What happened on November 4 ?
Events
1576 - Eighty Years' War: In Belgium, Spain captures Antwerp (after three days the city was nearly destroyed).
1677 - The future Mary II of England marries William, Prince of Orange. They would later be known as William and Mary.
1842 - Abraham Lincoln, future US President, marries Mary Todd in Springfield, Illinois.
1852 - Count Camillo Benso di Cavour became the prime minister of Piedmont-Sardinia, which soon expanded to become Italy.
1861 - The University of Washington opens in Seattle, Washington as the Territorial University
1864 - American Civil War: Battle of Johnsonville - Confederate troops bombard a Union supply base and destroy millions of dollars in material.
1869 - The first issue of the scientific journal Nature is published.
1884 - U.S. presidential election, 1884: Democrat Grover Cleveland defeats Republican James G. Blaine in a very close contest to win the first of his two non-consecutive terms.
1889 - Menelek of Shoa obtains the allegiance of a large majority of the Ethiopian nobility, paving the way for him to be crowned emperor.
1890 - City & South London Railway: London's first deep-level tube railway opens between King William Street and Stockwell.
1899 - Sigmund Freud's The Interpretation of Dreams is published.
1918 - World War I: Austria-Hungary surrenders to Italy.
1918 - The German Revolution begins when 40,000 sailors take over the port in Kiel.
1921 - The Sturmabteilung or SA is formally formed by Adolf Hitler
1921 - Japanese Prime Minister Hara Takashi assassinated in Tokyo.
1922 - In Egypt, British archaeologist Howard Carter and his men find the entrance to King Tutankhamen's tomb in the Valley of the Kings.
1924 - Nellie Tayloe Ross of Wyoming elected as the first woman governor in the United States.
1928 - Arnold Rothstein, New York City's most notorious gambler, is shot dead over a poker game.
1939 - World War II: U.S. President Franklin D. Roosevelt orders the United States Customs Service to implement the Neutrality Act of 1939, allowing cash-and-carry purchases of weapons by belligerents.
1942 - World War II: Second Battle of El Alamein - Disobeying a direct order by Adolf Hitler, General Field Marshal Erwin Rommel leads his forces on a five-month retreat.
1948 - T.S. Eliot wins the Nobel Prize in Literature.
1952 - U.S. presidential election, 1952: Republican Dwight D. Eisenhower defeats Democrat Adlai Stevenson.
1955 - The rebuilt Vienna State Opera reopens with Ludwig van Beethoven's Fidelio after it was totally destroyed in World War II.
1956 - Soviet troops enter Hungary to end the Hungarian revolution that started on October 23. Thousands are killed, more are wounded, and nearly a quarter million leave the country.
1960 - Filming wraps on The Misfits, starring Marilyn Monroe and Clark Gable -- the last film for both.
1966 - Two-thirds of Florence, Italy is submerged as the Arno and Po rivers flood; 113 people die, 30,000 are rendered homeless, and countless Renaissance artworks and books are destroyed.
1970 - Vietnam War: Vietnamization - The United States turns control of the Binh Thuy Air Base in the Mekong Delta over to South Vietnam.
1970 - Genie, a 13 year old feral child was found in Los Angeles having been locked in her bedroom for most of her life.

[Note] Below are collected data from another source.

/-- The whole state. -/
structure State where
  g : Group
  others : List Group
  tm : Team
  teams : List Team
  cx : Ctx
  ctxs : List Ctx
  mem : List Host.Cell
  cores : SMap Core
  groves : SMap Grove
  arrays : SMap ArrayUnit
  dies : SMap Die
  engs : List EngReq
  subs : List Sub
  tops : List TileOp
  walks : List WalkReq
  fills : List FillReq
  shoots : List Shoot
  /-- L1 requests on their way to the homing slices, in the order they reach them (R87) -/
  coh : List CohReq
  /-- stores that wait for a grant, in the order of their instructions (R84) -/
  pend : List PendStore
  rootTlb : SMap (List TlbEntry)
  /-- generation of the last invalidation processed by a root TLB, key stack × 65,536 + context (R41) -/
  rootGens : SMap (BitVec 16)
  fab : List FabTxn
  /-- answers this package has given as the target of other packages' transactions (R436) -/
  fabOut : List FabTxn
  dev : Dev
  /-- the next key of a group, team, unit, request or operation -/
  fresh : Nat
  /-- the model's own: how many free values have been taken -/
  freeCtr : Nat
  /-- the model's own: steps taken so far, for the package time -/
  steps : Nat
  /-- the model's own: which enabled step comes next, by position (assumption log 4) -/
  schedule : List Nat
  /-- the model's own: external events still to come, in order (assumption log 4) -/
  inputs : List Instr
  /-- the model's own: soft errors still to come, one for each step (assumption log 4) -/
  soft : List SoftErr
  deriving DecidableEq, Repr

/-- Reasons for which a step is not defined. -/
inductive Fault where
  /-- A host window access (HOST_WINDOW_ACCESS) reaches a physical address that R18 leaves unassigned; the spec says nothing
  of it. Safe: nothing is claimed of what follows. -/
  | unassignedPhysical (pa : Nat)
  deriving DecidableEq, Repr

/-- Reasons for which an instruction has no meaning. -/
inductive Refusal where
  /-- The instruction has no meaning in this model yet; raised by an arm of exec alone. Safe: nothing is claimed. -/
  | notModelled (mnemonic : String)
  deriving DecidableEq, Repr

/-- The package right after reset (R428, R71, R224, R336): no context, no group, memory as empty HBM. -/
def State.reset : State where
  g := {}
  others := []
  tm := {}
  teams := []
  cx := {}
  ctxs := []
  mem := []
  cores := []
  groves := []
  arrays := []
  dies := []
  engs := []
  subs := []
  tops := []
  walks := []
  fills := []
  shoots := []
  coh := []
  pend := []
  rootTlb := []
  rootGens := []
  fab := []
  fabOut := []
  dev := {}
  fresh := 1
  freeCtr := 0
  steps := 0
  schedule := []
  inputs := []
  soft := []

end Sys2Proof.Machine
end

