/-- One store of the focused group in its slice: performed at once when its words are granted or never cached, else it waits
for its grant (R29, R84). -/
def State.storeOne (s : State) (insn : Nat) (e : TlbEntry) (pa : Nat) (bs : List Byte) : State :=
  let p : PendStore :=
    { grove := groveOf s.g.core, g := s.g.key, insn := insn, pa := pa, bytes := bs, ctx := s.g.ctx
      vline := (e.vpage * e.size + pa % e.size) / 128, cls := e.cls, home := e.home }
  if e.home = 3 ∨ s.mayPerform 0 s.pend p = true then s.storeBytes pa bs else { s with pend := s.pend ++ [p] }

/-! ### Accesses at the homing slice (R91) -/

/-- A read at the homing slice: granted words are recalled and the line is looked up in the L2. -/
def State.homeRead (s : State) (ctx : Nat) (u : LineUse) : State :=
  if u.home = 3 then s
  else
    let s1 := match s.dirOf u.line with
      | .precise l => (l.filter fun (r : DirRec) => r.w && r.mask &&& u.mask ≠ 0).foldl
          (fun (t : State) (r : DirRec) => t.doRecall ctx r.grove u.line (r.mask &&& u.mask)) s
      | .broadcast .. => s
    (s1.l2Alloc ctx u.line u.vline u.cls (s1.l2Pins u.home u.line)).2

/-- A write at the homing slice: every L1 copy of the words is invalidated, and the words are dirty in the L2. -/
def State.homeWrite (s : State) (ctx : Nat) (u : LineUse) : State :=
  if u.home = 3 then s
  else
    let s1 := match s.dirOf u.line with
      | .precise l => (l.filter fun (r : DirRec) => r.mask &&& u.mask ≠ 0).foldl
          (fun (t : State) (r : DirRec) => t.doInv ctx r.grove u.line (r.mask &&& u.mask)) s
      | .broadcast .. => s.invAll ctx u.line
    ((s1.l2Alloc ctx u.line u.vline u.cls (s1.l2Pins u.home u.line)).2).l2Merge u.line u.mask

/-- A translation as far as the homing slice needs it. -/
def pieceEntry (pa ctx vline : Nat) (cls home : BitVec 2) : TlbEntry :=
  { ctx := ctx, gen := 0, size := 65536, vpage := vline / 512, frame := pa / 65536, cls := cls, home := home, x := false, w := true
    cow := false, shared := false }

/-- A whole line with its translation. -/
def lineUse (line : Nat) (e : TlbEntry) : LineUse :=
  { line := line, vline := (e.vpage * e.size + line * 128 % e.size) / 128, bytes := BitVec.allOnes 128, cls := e.cls, home := e.home }

/-- Bytes of a translated range read at the homing slices. -/
def State.homeReadAt (s : State) (ctx pa n : Nat) (e : TlbEntry) : State :=
  (linesOf [(pa, n, e)]).foldl (fun (t : State) (u : LineUse) => t.homeRead ctx u) s

/-- Bytes of a translated range written at the homing slices. -/
def State.homeWriteAt (s : State) (ctx pa : Nat) (bs : List Byte) (e : TlbEntry) : State :=
  ((linesOf [(pa, bs.length, e)]).foldl (fun (t : State) (u : LineUse) => t.homeWrite ctx u) s).storeBytes pa bs

/-- Bytes the device itself writes at a physical address (page-table entries, descriptors, records), at the homing slice. The
spec gives such lines no CLASS and no HOME: they are taken as general and HOME 0b00, as the walker's reads of table frames are
(R32; assumption log 80). -/
def State.devWrite (s : State) (ctx pa : Nat) (bs : List Byte) : State := s.homeWriteAt ctx pa bs (pieceEntry pa ctx 0 3 0)

/-! ### Walks (R24 to R26, R40, R41) -/

/-- What a walk on a die leaves behind: the entries it read from memory, read through the L2 as class general (R24, R32), and the
table entries among them entered in the walk cache, which holds 512 first in first out (R38; assumption log 8). -/
def State.walkTrace (s : State) (die : Nat) (c : Ctx) (va : Nat) : State :=
  let path := (walkPath (s.walkRead die c) va (c.base.toNat * 65536) 0 4).filter fun x => (s.walkHit die c x.2.1).isNone
  let new := (path.filter fun x => pteV x.2.2 && !pteLeaf x.2.2 && !malformed x.2.2 x.1).map fun x =>
    ({ ctx := c.num, gen := c.gen, level := x.1, ea := x.2.1, word := x.2.2 } : WalkEntry)
  let s1 := path.foldl (fun (t : State) (x : Nat × Nat × DWord) => t.homeReadAt c.num x.2.1 8 (pieceEntry x.2.1 c.num 0 3 0)) s
  s1.modDie die fun d =>
    let l := d.walkCache ++ new
    { d with walkCache := l.drop (l.length - 512) }

/-- The walker stamps a leaf by one write of the whole entry, where its GEN is not that of the root (R25). -/
def State.stamp (s : State) (c : Ctx) (ea : Nat) (e : DWord) : State :=
  if pteGen e == c.gen then s else s.devWrite c.num ea (bytesOfNat 8 (pteStamp e c.gen).toNat)

/-- One walk performed (R24 to R26, R40): the leaf stamped when some access that waits for it passes, and the caches filled,
also where the walk ends at the COW step. A walk that no longer passes leaves the access to find that out for itself. -/
def State.walk (s : State) (q : WalkReq) : State :=
  match s.ctx? q.ctx with
  | none => s
  | some c =>
    let s1 := s.walkTrace q.die c q.va.toNat
    match walkTable (s.walkRead q.die c) c q.va.toNat with
    | .leaf ea level e =>
      if pteHpend e || pteHown e then s1
      else
        let t := tlbOfLeaf c q.va.toNat level e
        let ends := q.kinds.map fun k => checkBits t q.va 0 k fun _ _ => 0
        if ends.any fun x => match x with | .hit .. => true | _ => false then (s1.stamp c ea e).fillTlb q t
        else if ends.any fun x => match x with | .raise r => r.code == .cow | _ => false then s1.fillTlb q t
        else s1
    | _ => s1

end Sys2Proof.Machine
end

1979 - Iran hostage crisis begins: Iranian radicals, mostly students, invade the United States embassy in Tehran and take 90 hostages (63 of whom are American).

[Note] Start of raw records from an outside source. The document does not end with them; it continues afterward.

-- ==== Sys2Proof/Machine/Life.lean ====
section
/-! DEFINITION. How groups, teams and the levels above them end: banks released, cancels, dependants, context slots and
completion (R249 to R253, R258, R338, R496, R501). -/

namespace Sys2Proof.Machine

/-- `f` acting for a group, after which the group in focus is in focus again. -/
def State.withFocus (s : State) (k : Nat) (f : State → State) : State :=
  let t := f (s.focus k)
  if s.g.live then t.focus s.g.key else t

/-! ### Banks -/

/-- The partner of a bank (R234). -/
def partnerOf (n : Nat) : Nat := n ^^^ 8

/-- An element of a bank: what is listed, else 0 or a free value (R234). -/
def Bank.elem (b : Bank) (i : Nat) : BitVec 80 :=
  SMap.get (match b.freeFrom with | some n => Config.freeElem (n + i) | none => 0) b.elems i

/-- An element written. -/
def Bank.setElem (b : Bank) (i : Nat) (x : BitVec 80) : Bank :=
  { b with elems := SMap.set (match b.freeFrom with | some n => Config.freeElem (n + i) | none => 0) b.elems i x }

/-- A bank's contents become unpredictable: every element is a free value from here on (R234; assumption log 17). -/
def State.freeBank (s : State) (a n : Nat) : State :=
  let c := s.freeCtr
  { s.modBank a n fun b => { b with elems := [], freeFrom := some c } with freeCtr := c + 4096 }

/-- A held partner is freed, its contents unpredictable (R234). -/
def State.freePartner (s : State) (a n : Nat) : State :=
  if (s.bank a n).paired then
    let ctx := (s.bank a n).lastCtx
    let s1 := (s.modBank a n fun b => { b with paired := false }).modBank a (partnerOf n) fun b =>
      { b with heldFor := none, lastCtx := ctx }
    s1.freeBank a (partnerOf n)
  else s

/-- A partner that a re-issue has claimed for a bank not yet paired is freed; its contents are as they were (R235). -/
def State.dropClaim (s : State) (a n : Nat) : State :=
  if !(s.bank a n).paired && (s.bank a (partnerOf n)).heldFor == some n then
    s.modBank a (partnerOf n) fun p => { p with heldFor := none }
  else s

/-- `rel` of a bank (R338, R231, R234). A bank that was paired keeps its own half, bits 39:0 of each A80 element (R208). A bank
without an owner has no step left that could end PENDING, so it ends here (R230), and with it a re-issue's claim (R235). -/
def State.releaseBank (s : State) (a n : Nat) : State :=
  ((s.dropClaim a n).freePartner a n).modBank a n fun b => { b with isSealed := true, owner := none, pending := false }

/-- Every bank a group owns, in every array, is released (R338). -/
def State.releaseAll (s : State) (k : Nat) : State :=
  s.arrays.foldl
    (fun (t : State) (p : Nat × ArrayUnit) =>
      p.2.banks.foldl
        (fun (t : State) (q : Nat × Bank) => if q.2.owner == some k then t.releaseBank p.1 q.1 else t) t) s

/-- The party of a tile operation's sidecar updates in fabric transactions. -/
def TileOp.sideParty (x : TileOp) : Nat := 2 ^ 65 + x.id

/-- A party has transactions in the fabric. -/
def State.hasTxns (s : State) (owner : Nat) : Bool := s.fab.any (·.owner == owner)

/-- A tile transfer has started (R351). -/
def State.topMid (s : State) (x : TileOp) : Bool := s.hasTxns x.id || s.hasTxns x.sideParty

/-- Operations of a group that wait in the array or the tile path are dropped (R122); a tile transfer that has started finishes its
tile (R351). -/
def State.dropTiles (s : State) (k : Nat) : State :=
  { s with
    tops := s.tops.filter fun x => x.g != k || s.topMid x
    arrays := s.arrays.map fun p =>
      (p.1, { p.2 with
        queue := p.2.queue.filter (·.g != k)
        started := match p.2.started with | some x => (if x.g == k then none else some x) | none => none }) }

/-! ### Contexts that run -/

/-- A save has been requested and is not over (R392). -/
def Ctx.isSaving (c : Ctx) : Bool := match c.preempt with | .saving .. => true | _ => false

/-- The context's engines, roots and arrays may start work: no halt, no save in progress. -/
def Ctx.running (c : Ctx) : Bool :=
  c.halt == .lowered && !c.debugHalt && c.cut.isNone &&
    (match c.preempt with | .none => true | .draining .. => true | .saving .. | .saved | .restoring => false)

/-- As `Ctx.running`, by number. -/
def State.ctxRuns (s : State) (ctx : Nat) : Bool := match s.ctx? ctx with | some c => c.running | none => false

/-! ### The end of a group -/

/-- The subscriptions of a team ended as by `rcancel` (R250). -/
def State.endSubs (s : State) (team : Nat) : State :=
  (s.subs.filter (·.team == team)).foldl (fun (t : State) (b : Sub) => t.cancelSub b) s

/-- Every group of a team has ended. -/
def State.teamOver (s : State) (team : Nat) : Bool := s.groups.all fun g => g.team != team || g.st == .ended

/-- No access of a team's groups is still to be performed: no store that waits for its grant, no queued atomic, no tile transfer, no
transaction in the fabric (R121, R252). -/
def State.teamQuiet (s : State) (team : Nat) : Bool :=
  let mine := (s.groups.filter (·.team == team)).map (·.key)
  !(s.pend.any fun p => mine.contains p.g) && !(s.groves.any fun p => p.2.svcq.any fun r => mine.contains r.g) &&
    !(s.tops.any (·.team == team)) && !s.fab.any fun x => mine.contains x.owner && x.resp.isNone

/-- A team has completed: its groups have ended, its engine operations and subscriptions too (R249), and all its accesses are
performed (R252). -/
def State.teamDone (s : State) (t : Team) : Bool :=
  s.teamOver t.key && !(s.engs.any (·.team == t.key)) && !(s.subs.any (·.team == t.key)) && s.teamQuiet t.key

/-- A group ends with a status: its monitor ends, its banks are released, its trace ends, its slot is free to choose
another, and the last group of a team ends its subscriptions (R168, R250, R338, R411). -/
def State.endGroup (s : State) (k : Nat) (st : UStatus) : State :=
  match s.group? k with
  | none => s
  | some g =>
    if g.st = .ended then s
    else
      let s1 := ((s.endMonitor k 6).dropTiles k).releaseAll k
      let s2 := s1.withFocus k fun t => t.traceEnd st.num
      let s3 := s2.modGroup k fun g =>
        { g with st := .ended, status := some st, reason := .none, wait := .none, cancelReq := false, freezeReq := false,
                 inProgress := false }
      let s4 := s3.mapGroups fun h => { h with held := h.held.erase k }
      let s5 := s4.modCore g.core fun c =>
        if SMap.get none c.current g.slot == some k then { c with current := SMap.set none c.current g.slot none } else c
      if s5.teamOver g.team then s5.endSubs g.team else s5

/-- A class of R190 by the class of an engine request. -/
def EngReq.cntClass (e : EngReq) : Nat := if e.cls = 0 then 2 else if e.cls = 1 then 4 else 5

/-- An engine request removed from its queue; the counter of its group falls (R190). -/
def State.dropEng (s : State) (e : EngReq) : State :=
  { (s.modGroup e.g fun g => g.doneOp e.cntClass e.id) with engs := s.engs.filter (·.id != e.id) }

/-- Engine requests that meet a condition stop without a cursor: those that run finish the unit in progress first, those
that wait are dropped (R253 step 4, R390). -/
def State.stopEngs (s : State) (p : EngReq → Bool) : State :=
  let s1 := (s.engs.filter fun e => p e && !e.running).foldl (fun (t : State) (e : EngReq) => t.dropEng e) s
  { s1 with engs := s1.engs.map fun e => if p e then { e with stopReq := true } else e }

/-- A group is cancelled (R253 step 2): a frozen one ends when it is released, any other ends with a stop record of
CAUSE 6 and code CANCELLED (R384). -/
def State.cancelGroup (s : State) (k : Nat) : State :=
  match s.group? k with
  | none => s
  | some g =>
    if g.st = .ended then s
    else if g.st = .frozen then s.modGroup k fun g => { g with cancelReq := true }
    else
      let r := s.groupStop { g with stLeft := if g.st = .stopped then g.stLeft else g.st } 6 (some { code := .cancelled }) Code.cancelled.num
      let seq := match s.ctx? g.ctx with | some c => c.stopSeq | none => 0
      let s1 := (s.addStop g.ctx r).journal
        { event := .stop, ctx := g.ctx, detail := seq.toNat, obj := s.objOf g, tag := s.tagOfGroup g }
      s1.endGroup k .cancelled

/-- A team is cancelled: its engine requests and subscriptions stop, its groups end (R253). -/
def State.cancelTeam (s : State) (team : Nat) : State :=
  let s1 := (s.stopEngs (·.team == team)).endSubs team
  (s1.groups.filter (·.team == team)).foldl (fun (t : State) (g : Group) => t.cancelGroup g.key) s1

/-! ### Frame descriptors (R18, R33) -/

/-- The descriptor of a frame (R33). -/
def fdtAt (frame : Nat) : Nat := Config.fdtBase + 16 * frame
/-- REFCNT of a frame. -/
def State.refcnt (s : State) (frame : Nat) : Nat := readNat s.mem (fdtAt frame + 8) 2
/-- CTX of a frame. -/
def State.frameCtx (s : State) (frame : Nat) : Nat := readNat s.mem (fdtAt frame + 10) 2
/-- LINK of a frame. -/
def State.frameLink (s : State) (frame : Nat) : Nat := readNat s.mem (fdtAt frame + 12) 4
/-- STATE of a frame: 0 FREE, 1 MAPPED, 2 TABLE, 3 RESERVED, 4 RETIRED. -/
def State.frameState (s : State) (frame : Nat) : Nat := readNat s.mem (fdtAt frame) 1 % 16
/-- REFCNT written. -/
def State.setRefcnt (s : State) (frame n : Nat) : State := { s with mem := writeNat s.mem (fdtAt frame + 8) 2 n }
/-- CTX written. -/
def State.setFrameCtx (s : State) (frame n : Nat) : State := { s with mem := writeNat s.mem (fdtAt frame + 10) 2 n }
/-- LINK written. -/
def State.setFrameLink (s : State) (frame n : Nat) : State := { s with mem := writeNat s.mem (fdtAt frame + 12) 4 n }
/-- STATE written. -/
def State.setFrameState (s : State) (frame n : Nat) : State :=
  { s with mem := writeNat s.mem (fdtAt frame) 1 (readNat s.mem (fdtAt frame) 1 / 16 * 16 + n) }

/-- The stack of a frame. -/
def stackOf (frame : Nat) : Nat := frame * 65536 / Config.stackSlot

/-- The frames whose descriptors have been written since reset. -/
def State.listedFrames (s : State) : List Nat :=
  ((s.mem.filter fun c => decide (Config.fdtBase ≤ c.1) && decide (c.1 < Config.fdtBase + Config.fdtBytes)).map fun c =>
    (c.1 - Config.fdtBase) / 16).eraseDups

/-- A frame is free and no context's. -/
def State.frameFree (s : State) (f : Nat) : Bool := inHbm (f * 65536) && s.frameState f == 0 && s.frameCtx f == 0

/-- The lowest run of `n` free frames: it begins a stack or follows a frame in use (assumption log 13). -/
def State.freeRun (s : State) (n : Nat) : Option Nat :=
  (orderBy ((List.range Config.numStacks).map (· * (Config.stackSlot / 65536)) ++
      (Config.fdtBase + Config.fdtBytes) / 65536 :: s.listedFrames.map (· + 1)) fun a b => a ≤ b).find? fun f =>
    (rangeFrom f n).all s.frameFree

/-- STATE of some frames written; a RETIRED frame stays so (R446). -/
def State.markFrames (s : State) (l : List Nat) (st : Nat) : State :=
  l.foldl (fun (t : State) (f : Nat) => if t.frameState f = 4 then t else t.setFrameState f st) s

/-! ### Accesses of the heartwood core and the pool engine (R431, R499) -/

/-- A handover command has put leaves of the context in RELEASING or ACQUIRING: the heartwood core and the pool engine make no access
by the context's tables before the command has ended (R26 step 1, R93; assumption log 85). -/
def State.hwHeld (s : State) (ctx : Nat) : Bool :=
  s.dev.ho.any fun p => p.2.code == 1 && p.2.begun && (p.2.ctl.extractLsb' 48 16).toNat == ctx

/-- A local-region address of a context translated by the heartwood core: the walk of its table in memory, none where it
fails translation or permission. -/
def State.hwAddr (s : State) (c : Ctx) (va : Nat) (kind : AccKind) : Option Nat :=
  if 2 ^ 54 ≤ va then none
  else
    match walkTable (readD s.mem) c va with
    | .leaf _ level e =>
      if pteHpend e || pteHown e then none
      else
        let t := tlbOfLeaf c va level e
        match checkBits t 0 (t.frame * 65536 + va % t.size) kind (fun _ _ => 0) with
        | .hit pa _ => some pa
        | _ => none
    | _ => none

/-- Bytes read by the heartwood core; none where the access fails or meets an uncorrectable word (R499). -/
def State.hwRead (s : State) (c : Ctx) (va : Nat) : Nat → Option (List Byte)
  | 0 => some []
  | n + 1 =>
    match s.hwAddr c va .read, s.hwRead c (va + 1) n with
    | some pa, some t => if s.eccBad pa 1 then none else some (readByte s.mem pa :: t)
    | _, _ => none

/-- A little-endian value read by the heartwood core. -/
def State.hwNat (s : State) (c : Ctx) (va n : Nat) : Option Nat := (s.hwRead c va n).map natOfBytes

1980 - U.S. presidential election, 1980: Republican challenger Ronald Reagan defeats incumbent Democrat Jimmy Carter by a wide margin.

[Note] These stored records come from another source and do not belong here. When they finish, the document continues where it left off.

-- ==== Sys2Proof/Machine/Shoot.lean ====
section
/-! DEFINITION. The steps of a shootdown (R41 to R48). -/

namespace Sys2Proof.Machine

/-- The translation caches of a context: groves of its partition, the walk caches of the four dies, which serve root streamers
wherever the partition lies (128 up), the root TLBs (132 up) (R38, R39, R43 step 2). -/
def Ctx.shootTargets (c : Ctx) : List Nat := ((List.range 128).filter c.inPart) ++ rangeFrom 128 16

/-- A cache drops its entries of a context in a range and records the generation (R43 step 3). -/
def State.invTarget (s : State) (ctx lo hi : Nat) (gen : BitVec 16) (target : Nat) : State :=
  if target < 128 then
    let s1 := s.modGrove target fun g => { g with gtlb := tlbDrop ctx lo hi g.gtlb, gens := SMap.set 0 g.gens ctx gen }
    (rangeFrom (target * 4) 4).foldl
      (fun (t : State) (c : Nat) => t.modCore c fun x => { x with utlb := tlbDrop ctx lo hi x.utlb }) s1
  else if target < 132 then
    s.modDie (target - 128) fun d => { d with walkCache := d.walkCache.filter (·.ctx != ctx), walkGens := SMap.set 0 d.walkGens ctx gen }
  else
    let k := target - 132
    { s with
      rootTlb := SMap.modify [] s.rootTlb k (tlbDrop ctx lo hi)
      rootGens := SMap.set 0 s.rootGens (k * 65536 + ctx) gen }

/-- The lines that a grove has pinned under pages of a context in a range (R31). -/
def Grove.pinsIn (g : Grove) (ctx lo hi : Nat) : List (Nat × Nat × Nat) :=
  g.pins.filter fun p => p.2.1 == ctx && decide (lo ≤ p.2.2 * 65536) && decide (p.2.2 * 65536 < hi)

/-- What a party does before it acknowledges (R43 step 5, R31): pinned lines in the range are written back and become ordinary,
monitors in it are lost. -/
def State.ackTarget (s : State) (ctx lo hi target : Nat) : State :=
  if target < 128 then
    let gone := (s.grove target).pinsIn ctx lo hi
    let lines := ((s.grove target).lru.map (·.line)).filter fun l => gone.any (·.1 == l / 512)
    let s1 := lines.foldl
      (fun (t : State) (l : Nat) =>
        let back := (t.grove target).wDirty l
        (t.modGrove target fun g => g.modWords l back fun x => { x with dirty := 0 }).l2Merge l back) s
    let s2 := s1.modGrove target fun g => { g with pins := g.pins.filter (!gone.contains ·) }
    let lost := s2.groups.filter fun g => groveOf g.core == target && g.ctx == ctx &&
      (match g.mon with | some m => m.cause.isNone && decide (lo < m.va + 4 * m.words) && decide (m.va < hi) | none => false)
    lost.foldl (fun (t : State) (g : Group) => t.loseMonitor g.key 3) s2
  else if target < 132 then
    s.modDie (target - 128) fun d =>
      { d with l2 := d.l2.map fun p =>
          (p.1, p.2.map fun x =>
            if x.ctx == ctx && x.pinned && decide (lo ≤ x.vline * 128) && decide (x.vline * 128 < hi) then
              { x with pinned := false, dirty := 0 }
            else x) }
  else s

/-- The sequencer accepts the oldest shootdown of a context: GEN advances, and a wrap covers the whole region (R42, R43). -/
def State.shootAccept (s : State) (ctx : Nat) : State :=
  match s.ctx? ctx, s.shoots.find? (·.ctx == ctx) with
  | some c, some q =>
    if q.accepted then s
    else
      let gen := c.gen + 1
      let q' := { q with
        accepted := true, gen := gen, toInv := c.shootTargets, toAck := c.shootTargets,
        lo := if gen = 0 then 0 else q.lo, hi := if gen = 0 then 2 ^ 54 else q.hi }
      { (s.modCtx ctx fun c => { c with gen := gen }) with shoots := s.shoots.map fun x => if x = q then q' else x }
  | _, _ => s

/-- The accepted shootdown of a context. -/
def State.shoot? (s : State) (ctx : Nat) : Option Shoot := s.shoots.find? fun x => x.ctx == ctx && x.accepted

/-- A target processes the invalidation. -/
def State.shootInv (s : State) (ctx target : Nat) : State :=
  match s.shoot? ctx with
  | some q =>
    if q.toInv.contains target then
      { (s.invTarget ctx q.lo q.hi q.gen target) with
        shoots := s.shoots.map fun x => if x = q then { x with toInv := x.toInv.erase target } else x }
    else s
  | none => s

/-- The sequencer has accepted the `tlbinv` of a group, which has to end before the group stops (R43, R152). -/
def State.groupSkids (s : State) (k : Nat) : Bool :=
  match s.group? k with
  | none => false
  | some g => g.inProgress && (match s.shoot? g.ctx with | some q => q.g == some k | none => false)

/-- A group about to stop: a `tlbinv` that still waits at the sequencer is withdrawn and will be issued again (R43, R152). -/
def State.settleShoot (s : State) (k : Nat) : State :=
  match s.group? k with
  | none => s
  | some g =>
    if !g.inProgress || !s.shoots.any (·.g == some k) || s.groupSkids k then s
    else
      { (s.modGroup k fun g => { g with inProgress := false }) with shoots := s.shoots.filter fun x => x.g != some k }

/-- A group that STEP has released stops again where it stands: frozen if it was frozen, else stopped (R418). -/
def State.restop (s : State) (k : Nat) : State :=
  match s.group? k with
  | none => s
  | some g =>
    if !g.stepping then s
    else if g.st = .ended ∨ g.st = .stopped ∨ g.st = .frozen then
      s.modGroup k fun g => { g with stepping := false, freezeReq := false }
    else
      ((s.settleShoot k).withFocus k State.traceStop).modGroup k fun g =>
        { g with st := if g.freezeReq then .frozen else .stopped, stLeft := g.st, stepping := false, freezeReq := false, stopCause := 3 }

/-- The issuing group of a completed shootdown goes on (R43 step 6); one that STEP has released stops again. -/
def State.shootDone (s : State) (q : Shoot) : State :=
  let s1 := { s with shoots := s.shoots.filter (· ≠ q) }
  match q.g with
  | none => s1
  | some k =>
    match s1.group? k with
    | some g =>
      if g.inProgress then
        (s1.withFocus k fun t => (t.modG fun g => { g with inProgress := false }).retireBehind (t.g.pc + 4)).restop k
      else s1
    | none => s1

/-- No access translated before the shootdown is on its way: stores that wait for a grant, queued atomics, tile transfers and
line fills are the accesses that do not reach their home at once (R43 step 4, R44). -/
def State.drained (s : State) (ctx : Nat) : Bool :=
  !(s.pend.any (·.ctx == ctx)) && !(s.groves.any fun p => p.2.svcq.any (·.ctx == ctx)) && !s.tops.any (·.inFlight ctx) &&
    !s.fills.any (·.ctx == ctx)

/-- A target acknowledges; the last acknowledgement completes the shootdown. -/
def State.shootAck (s : State) (ctx target : Nat) : State :=
  match s.shoot? ctx with
  | some q =>
    if q.toAck.contains target && !q.toInv.contains target && s.drained ctx then
      let q' := { q with toAck := q.toAck.erase target }
      let s1 := { (s.ackTarget ctx q.lo q.hi target) with shoots := s.shoots.map fun x => if x = q then q' else x }
      if q'.toAck = [] then s1.shootDone q' else s1
    else s
  | none => s

/-- The accesses of a context that are on their way brought home, as far as that needs no other package; a line fill is dropped, to
be asked for again. -/
def State.drainCtx (s : State) (ctx : Nat) : State :=
  let t := (s.drainAtoms ctx).drainTiles ctx
  { t with fills := t.fills.filter (·.ctx != ctx) }

/-- A shootdown of the context can be brought to its end now. -/
def State.canShoot (s : State) (ctx : Nat) : Bool := (s.drainCtx ctx).drained ctx

/-- An accepted shootdown of a context brought to its end. -/
def State.shootFinish (s : State) (ctx : Nat) : State :=
  match s.shoot? ctx with
  | none => s
  | some q =>
    let s2 := q.toInv.foldl (fun (t : State) (x : Nat) => t.shootInv ctx x) (s.drainCtx ctx)
    q.toAck.foldl (fun (t : State) (x : Nat) => t.shootAck ctx x) s2

/-- The heartwood core's own shootdown of a range, whole (R42, R48). It is done while `canShoot` holds. -/
def State.shootAll (s : State) (ctx lo hi : Nat) : State :=
  let q : Shoot := { ctx := ctx, g := none, lo := lo, hi := hi }
  let s1 := s.shootFinish ctx
  ({ s1 with shoots := q :: s1.shoots }.shootAccept ctx).shootFinish ctx

end Sys2Proof.Machine
end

1986 - Chief Justice Rose Bird and two colleagues are removed by the electorate from the Supreme Court of California for their opposition to capital punishment.
1989 - The congress of the Solidarity Party is inaugurated in Sweden. The congress decides, contrary to the proposal of the central committee, not to disband the party.
1993 - Jean Chrétien takes office as Prime Minister of Canada.
1993 - Bolivia becomes a member of the Berne Convention copyright treaty.
1993 - A series of fires destroy 1000 homes in southern California, causing between 500 million and 1 billion USD of damage. Half of the fires turn out to be arson.
1993 - A China Airlines Boeing 747 overran Runway 13 at Hong Kong's Kai Tak International Airport while landing during a typhoon, injuring 22 people.
1994 - San Francisco: First conference that focused exlusively on the subject of the commercial potential of the World Wide Web.
1995 - Israeli prime minister Yitzhak Rabin assassinated by an extreme right-wing Israeli.
2001 - Hurricane Michelle hits Cuba, destroying crops and thousands of homes.
2001 - The Police Service of Northern Ireland is established.
2003 - The largest-ever solar flare is recorded.
2003 - Former HealthSouth CEO Richard Scrushy becomes the first person indicted under the Sarbanes-Oxley Act. He was eventually acquitted.